Question: Why do some people say that there is no god, or if there ever were a God, that he is now dead?

Answer: Because if we admit that there is a God, then it is our duty to fear that God and keep his commandments (Eccl. 12:13,14).

Question: Why did Martin Luther deny the authenticity of the book of James, and reject it as being "spurious"?

Answer: Because James 2:14-26 (and especially v. 24), directly contradicted Luther's theory that man is justified by "faith only." And, if you reject a part of a chapter, what not reject it all? And if you reject a chapter, why not reject the whole book? We'll see this attempt at consistency coming up again later. And a whole lot closer to home.

Question: Why do some religious groups says that the name "Christian" was given by the enemies of the church in mockery or derision, and not by the "mouth of the Lord"?

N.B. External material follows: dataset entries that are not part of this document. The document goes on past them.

theorem Block.semAcq_does_locked (s : Block) (w : Who) (n : Fin 64) (h : s.acceptsWith w (.MGT .SEM) n.val [(MGT_SEM_ACQ,
    1)] = true) (k1 : s.get MGT_SEM_LOCKED n.val = 1) (k2 : ¬((tget (0, false, []) s.mgt.semTry n.val).1 = fabricCycle
    s.tick ∧ (tget (0, false, []) s.mgt.semTry n.val).2.1 = true ∧ 64 * whoId w + whoCtx w < 64 * s.get MGT_SEM_OWNER_ID
    n.val + s.get MGT_SEM_OWNER_CTX n.val)) (t : Block) (e : t = s.commandWith w (.MGT .SEM) n.val [(MGT_SEM_ACQ, 1)]) :
    t.get MGT_SEM_LOCKED n.val = 1 ∧ t.get MGT_SEM_OWNER_ID n.val = s.get MGT_SEM_OWNER_ID n.val ∧ t.get MGT_SEM_OWNER_CTX
    n.val = s.get MGT_SEM_OWNER_CTX n.val ∧ t.get MGT_SEM_BROKEN n.val = s.get MGT_SEM_BROKEN n.val ∧ t.bus.cause = 0 := by
  subst e
  rw [Block.semAcq_word s w n h]
  have g1 := Block.get_withCmd s w (.MGT .SEM) n.val [(MGT_SEM_ACQ, 1)] MGT_SEM_LOCKED (n.val) 0 (by decide)
  have g2 := Block.get_withCmd s w (.MGT .SEM) n.val [(MGT_SEM_ACQ, 1)] MGT_SEM_OWNER_ID (n.val) 0 (by decide)
  have g3 := Block.get_withCmd s w (.MGT .SEM) n.val [(MGT_SEM_ACQ, 1)] MGT_SEM_OWNER_CTX (n.val) 0 (by decide)
  have g4 := Block.get_withCmd s w (.MGT .SEM) n.val [(MGT_SEM_ACQ, 1)] MGT_SEM_BROKEN (n.val) 0 (by decide)
  have g9 : (s.withCmd w (.MGT .SEM) n.val [(MGT_SEM_ACQ, 1)]).mgt = s.mgt := Block.mgt_withCmd _ _ _ _ _ (by decide)
  have g8 : (s.withCmd w (.MGT .SEM) n.val [(MGT_SEM_ACQ, 1)]).tick = s.tick := Block.tick_withCmd _ _ _ _ _ (by decide)
  generalize s.withCmd w (.MGT .SEM) n.val [(MGT_SEM_ACQ, 1)] = u at g1 g2 g3 g4 g8 g9 ⊢

  have hv : ∃ y, u.semAcq w n.val = u.onMgt y := by
    unfold Block.semAcq Block.flag
    rw [g1, k1, g2, g3, g9, g8]
    dsimp only
    rw [if_neg (by intro e; apply k2; have e1 := Bool.and_eq_true_iff.mp e; have e2 := Bool.and_eq_true_iff.mp e1.1; exact ⟨of_decide_eq_true e2.1, e2.2, of_decide_eq_true e1.2⟩)]
    exact ⟨_, rfl⟩
  obtain ⟨y, hv⟩ := hv
  rw [hv]
  exact ⟨g1.trans k1, g2, g3, g4, rfl⟩

theorem Block.semAcq_does_outranks (s : Block) (w : Who) (n : Fin 64) (h : s.acceptsWith w (.MGT .SEM) n.val [(MGT_SEM_ACQ,
    1)] = true) (k1 : s.get MGT_SEM_LOCKED n.val = 1) (k2 : (tget (0, false, []) s.mgt.semTry n.val).1 = fabricCycle s.tick)
    (k3 : (tget (0, false, []) s.mgt.semTry n.val).2.1 = true) (k4 : 64 * whoId w + whoCtx w < 64 * s.get MGT_SEM_OWNER_ID
    n.val + s.get MGT_SEM_OWNER_CTX n.val) (t : Block) (e : t = s.commandWith w (.MGT .SEM) n.val [(MGT_SEM_ACQ, 1)]) :
    t.get MGT_SEM_LOCKED n.val = 1 ∧ t.get MGT_SEM_OWNER_ID n.val = whoId w ∧ t.get MGT_SEM_OWNER_CTX n.val = whoCtx w ∧
    t.bus.cause = 0 := by
  subst e
  rw [Block.semAcq_word s w n h]
  have g1 := Block.get_withCmd s w (.MGT .SEM) n.val [(MGT_SEM_ACQ, 1)] MGT_SEM_LOCKED (n.val) 0 (by decide)
  have g2 := Block.get_withCmd s w (.MGT .SEM) n.val [(MGT_SEM_ACQ, 1)] MGT_SEM_OWNER_ID (n.val) 0 (by decide)
  have g3 := Block.get_withCmd s w (.MGT .SEM) n.val [(MGT_SEM_ACQ, 1)] MGT_SEM_OWNER_CTX (n.val) 0 (by decide)
  have g9 : (s.withCmd w (.MGT .SEM) n.val [(MGT_SEM_ACQ, 1)]).mgt = s.mgt := Block.mgt_withCmd _ _ _ _ _ (by decide)
  have g8 : (s.withCmd w (.MGT .SEM) n.val [(MGT_SEM_ACQ, 1)]).tick = s.tick := Block.tick_withCmd _ _ _ _ _ (by decide)
  generalize s.withCmd w (.MGT .SEM) n.val [(MGT_SEM_ACQ, 1)] = u at g1 g2 g3 g8 g9 ⊢

  have hv : ∃ x : Block, u.semAcq w n.val = x.giveSem n.val (semRank w) := by
    unfold Block.semAcq Block.flag
    rw [g1, k1, g2, g3, g9, g8]
    dsimp only
    rw [if_pos (by simp [k2, k3, semRank, k4])]
    exact ⟨_, rfl⟩
  have k := Block.semAcq_gives u w n.val _ hv
  exact ⟨k.1, k.2.1, k.2.2, rfl⟩

theorem Block.semRel_does (s : Block) (w : Who) (n : Fin 64) (h : s.acceptsWith w (.MGT .SEM) n.val [(MGT_SEM_REL, 1)] =
    true) (k1 : s.semOwner w n.val = true) (t : Block) (e : t = s.commandWith w (.MGT .SEM) n.val [(MGT_SEM_REL, 1)]) : t.rd
    (.MGT .SEM) n.val = 0#32 ∧ t.get MGT_SEM_LOCKED n.val = 0 ∧ t.bus.cause = 0 := by
  subst e
  have e0 : fv (s.wordWith w (.MGT .SEM) n.val [(MGT_SEM_REL, 1)]) MGT_SEM_REL = 1 := fv_same _ MGT_SEM_REL _ (by decide)
  have z0 : fv (s.wordWith w (.MGT .SEM) n.val [(MGT_SEM_REL, 1)]) MGT_SEM_ACQ = 0 := (fv_skip _ MGT_SEM_ACQ MGT_SEM_REL _
    (by decide)).trans (fv_clear s w (.MGT .SEM) n.val MGT_SEM_ACQ (by decide))
  have g : (s.withCmd w (.MGT .SEM) n.val [(MGT_SEM_REL, 1)]).semOwner w n.val = s.semOwner w n.val := by
    unfold Block.semOwner Block.flag
    rw [Block.get_withCmd s w (.MGT .SEM) n.val _ MGT_SEM_LOCKED _ 0 (by decide), Block.get_withCmd s w (.MGT .SEM) n.val _ MGT_SEM_OWNER_ID _ 0 (by decide), Block.get_withCmd s w (.MGT .SEM) n.val _ MGT_SEM_OWNER_CTX _ 0 (by decide)]

  rw [k1] at g
  have hw : s.commandWith w (.MGT .SEM) n.val [(MGT_SEM_REL, 1)] = ((s.withCmd w (.MGT .SEM) n.val [(MGT_SEM_REL, 1)]).wr (.MGT .SEM) 0#32 n.val).busOk 0#32 := by
    refine Block.commandWith_ok s _ w _ n.val _ ((by decide : ∀ x : Fin 64, acts (.MGT .SEM) x.val = true) n) h ?_
    unfold Block.withCmd at g ⊢
    generalize s.stored w (.MGT .SEM) n.val (s.wordWith w (.MGT .SEM) n.val [(MGT_SEM_REL, 1)]) (BitVec.allOnes 32) = u at g ⊢
    simp [Block.act, Block.actMgt, wrote, ff, Block.when, e0, z0, Block.semWord, Block.semRel, g]
  rw [hw]
  generalize s.withCmd w (.MGT .SEM) n.val [(MGT_SEM_REL, 1)] = u
  have q : (u.wr (.MGT .SEM) 0#32 n.val).rd (.MGT .SEM) n.val = 0#32 := Block.rd_wr_same u _ _ _ _
  exact ⟨q, by show fieldOf ((u.wr (.MGT .SEM) 0#32 n.val).rd (.MGT .SEM) n.val) _ _ = 0; rw [q]; decide, rfl⟩

theorem Block.semRel_does_other (s : Block) (w : Who) (n : Fin 64) (h : s.acceptsWith w (.MGT .SEM) n.val [(MGT_SEM_REL, 1)]
    = true) (k1 : s.semOwner w n.val = false) (t : Block) (e : t = s.commandWith w (.MGT .SEM) n.val [(MGT_SEM_REL, 1)]) :
    t.bus.cause = busSemOwner := by
  subst e
  have e0 : fv (s.wordWith w (.MGT .SEM) n.val [(MGT_SEM_REL, 1)]) MGT_SEM_REL = 1 := fv_same _ MGT_SEM_REL _ (by decide)
  have z0 : fv (s.wordWith w (.MGT .SEM) n.val [(MGT_SEM_REL, 1)]) MGT_SEM_ACQ = 0 := (fv_skip _ MGT_SEM_ACQ MGT_SEM_REL _
    (by decide)).trans (fv_clear s w (.MGT .SEM) n.val MGT_SEM_ACQ (by decide))
  have g : (s.withCmd w (.MGT .SEM) n.val [(MGT_SEM_REL, 1)]).semOwner w n.val = s.semOwner w n.val := by
    unfold Block.semOwner Block.flag
    rw [Block.get_withCmd s w (.MGT .SEM) n.val _ MGT_SEM_LOCKED _ 0 (by decide), Block.get_withCmd s w (.MGT .SEM) n.val _ MGT_SEM_OWNER_ID _ 0 (by decide), Block.get_withCmd s w (.MGT .SEM) n.val _ MGT_SEM_OWNER_CTX _ 0 (by decide)]

  rw [k1] at g
  have hw : s.commandWith w (.MGT .SEM) n.val [(MGT_SEM_REL, 1)] = s.busErr w (addrOf (.MGT .SEM) n.val) true busSemOwner := by
    unfold Block.commandWith
    rw [Block.command_act s w _ n.val _ ((by decide : ∀ x : Fin 64, acts (.MGT .SEM) x.val = true) n) h]
    have q : (s.act (s.stored w (.MGT .SEM) n.val (s.wordWith w (.MGT .SEM) n.val [(MGT_SEM_REL, 1)]) (BitVec.allOnes 32)) w (.MGT .SEM) n.val (s.wordWith w (.MGT .SEM) n.val [(MGT_SEM_REL, 1)])) = (s, busSemOwner) := by
      unfold Block.withCmd at g
      generalize s.stored w (.MGT .SEM) n.val (s.wordWith w (.MGT .SEM) n.val [(MGT_SEM_REL, 1)]) (BitVec.allOnes 32) = u at g ⊢
      simp [Block.act, Block.actMgt, wrote, ff, Block.when, e0, Block.semWord, Block.semRel, g]
    rw [q]
    rfl
  rw [hw]
  rfl

theorem Block.semRel_does_only (s : Block) (w : Who) (n : Fin 64) (h : s.acceptsWith w (.MGT .SEM) n.val [(MGT_SEM_REL, 1)]
    = true) (k1 : s.semOwner w n.val = true) (t : Block) (e : t = s.commandWith w (.MGT .SEM) n.val [(MGT_SEM_REL, 1)]) :
    s.onlyParts [.reg (.MGT .SEM), .bus] t := by
  subst e
  have e0 : fv (s.wordWith w (.MGT .SEM) n.val [(MGT_SEM_REL, 1)]) MGT_SEM_REL = 1 := fv_same _ MGT_SEM_REL _ (by decide)
  have z0 : fv (s.wordWith w (.MGT .SEM) n.val [(MGT_SEM_REL, 1)]) MGT_SEM_ACQ = 0 := (fv_skip _ MGT_SEM_ACQ MGT_SEM_REL _
    (by decide)).trans (fv_clear s w (.MGT .SEM) n.val MGT_SEM_ACQ (by decide))
  have g : (s.withCmd w (.MGT .SEM) n.val [(MGT_SEM_REL, 1)]).semOwner w n.val = s.semOwner w n.val := by
    unfold Block.semOwner Block.flag
    rw [Block.get_withCmd s w (.MGT .SEM) n.val _ MGT_SEM_LOCKED _ 0 (by decide), Block.get_withCmd s w (.MGT .SEM) n.val _ MGT_SEM_OWNER_ID _ 0 (by decide), Block.get_withCmd s w (.MGT .SEM) n.val _ MGT_SEM_OWNER_CTX _ 0 (by decide)]

  rw [k1] at g
  have hw : s.commandWith w (.MGT .SEM) n.val [(MGT_SEM_REL, 1)] = ((s.withCmd w (.MGT .SEM) n.val [(MGT_SEM_REL, 1)]).wr (.MGT .SEM) 0#32 n.val).busOk 0#32 := by
    refine Block.commandWith_ok s _ w _ n.val _ ((by decide : ∀ x : Fin 64, acts (.MGT .SEM) x.val = true) n) h ?_
    unfold Block.withCmd at g ⊢
    generalize s.stored w (.MGT .SEM) n.val (s.wordWith w (.MGT .SEM) n.val [(MGT_SEM_REL, 1)]) (BitVec.allOnes 32) = u at g ⊢
    simp [Block.act, Block.actMgt, wrote, ff, Block.when, e0, z0, Block.semWord, Block.semRel, g]
  rw [hw]

  unfold Block.withCmd
  exact (Block.busOk_frame (M := 0x40000000000000000000000400000000000000000000000000000000000000000000000000000000000000000000000000000000000000000000000000000000000000) _ _ (.wr0_ (Block.stored_frame s w (.MGT .SEM) n.val _ _ (.refl _ _) (.of (by decide)) rfl (by decide)) (.of (by decide))) (.of (by decide))).only (.of (by decide))

end Sys2Proof.Machine
end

Answer: Because to admit that the name Christian was a fulfillment of prophecy (Isa. 62:2; 65:15); that it was given under the direction and approval of inspired apostles (Acts 14:14; 11:25-26); that it was later approved by the apostle Paul (Acts 26:28); and that it was sanctioned by Peter (1 Pet. 4;16), is to concede that such sectarian names as Baptist, Methodist, Lutheran, etc., do not honor Christ, have no salvation attached to them (Acts 4:11,12), and violate the teaching of the Bible with respect to glorying in men (1 Cor. 1:12; 4:6).

Question: Why do some brethren now deny the principles of the Restoration Period of the 19th century, or even deny that there is any such thing as a restoration of the church's identity as it existed in the first century?

Answer: Because to admit that the true order of things can be (and has been) restored, is to admit that some brethren and churches are not in harmony with those restoration principles. But to deny the principle and possibility of restoration is to deny the examples of Hezekiah and Josiah (2 Chron. 29-36), and that the seed of the kingdom is still capable of reproducing the kingdom of Christ at any given place and time (Lk. 8:11-15; 1 Pet. 1:23).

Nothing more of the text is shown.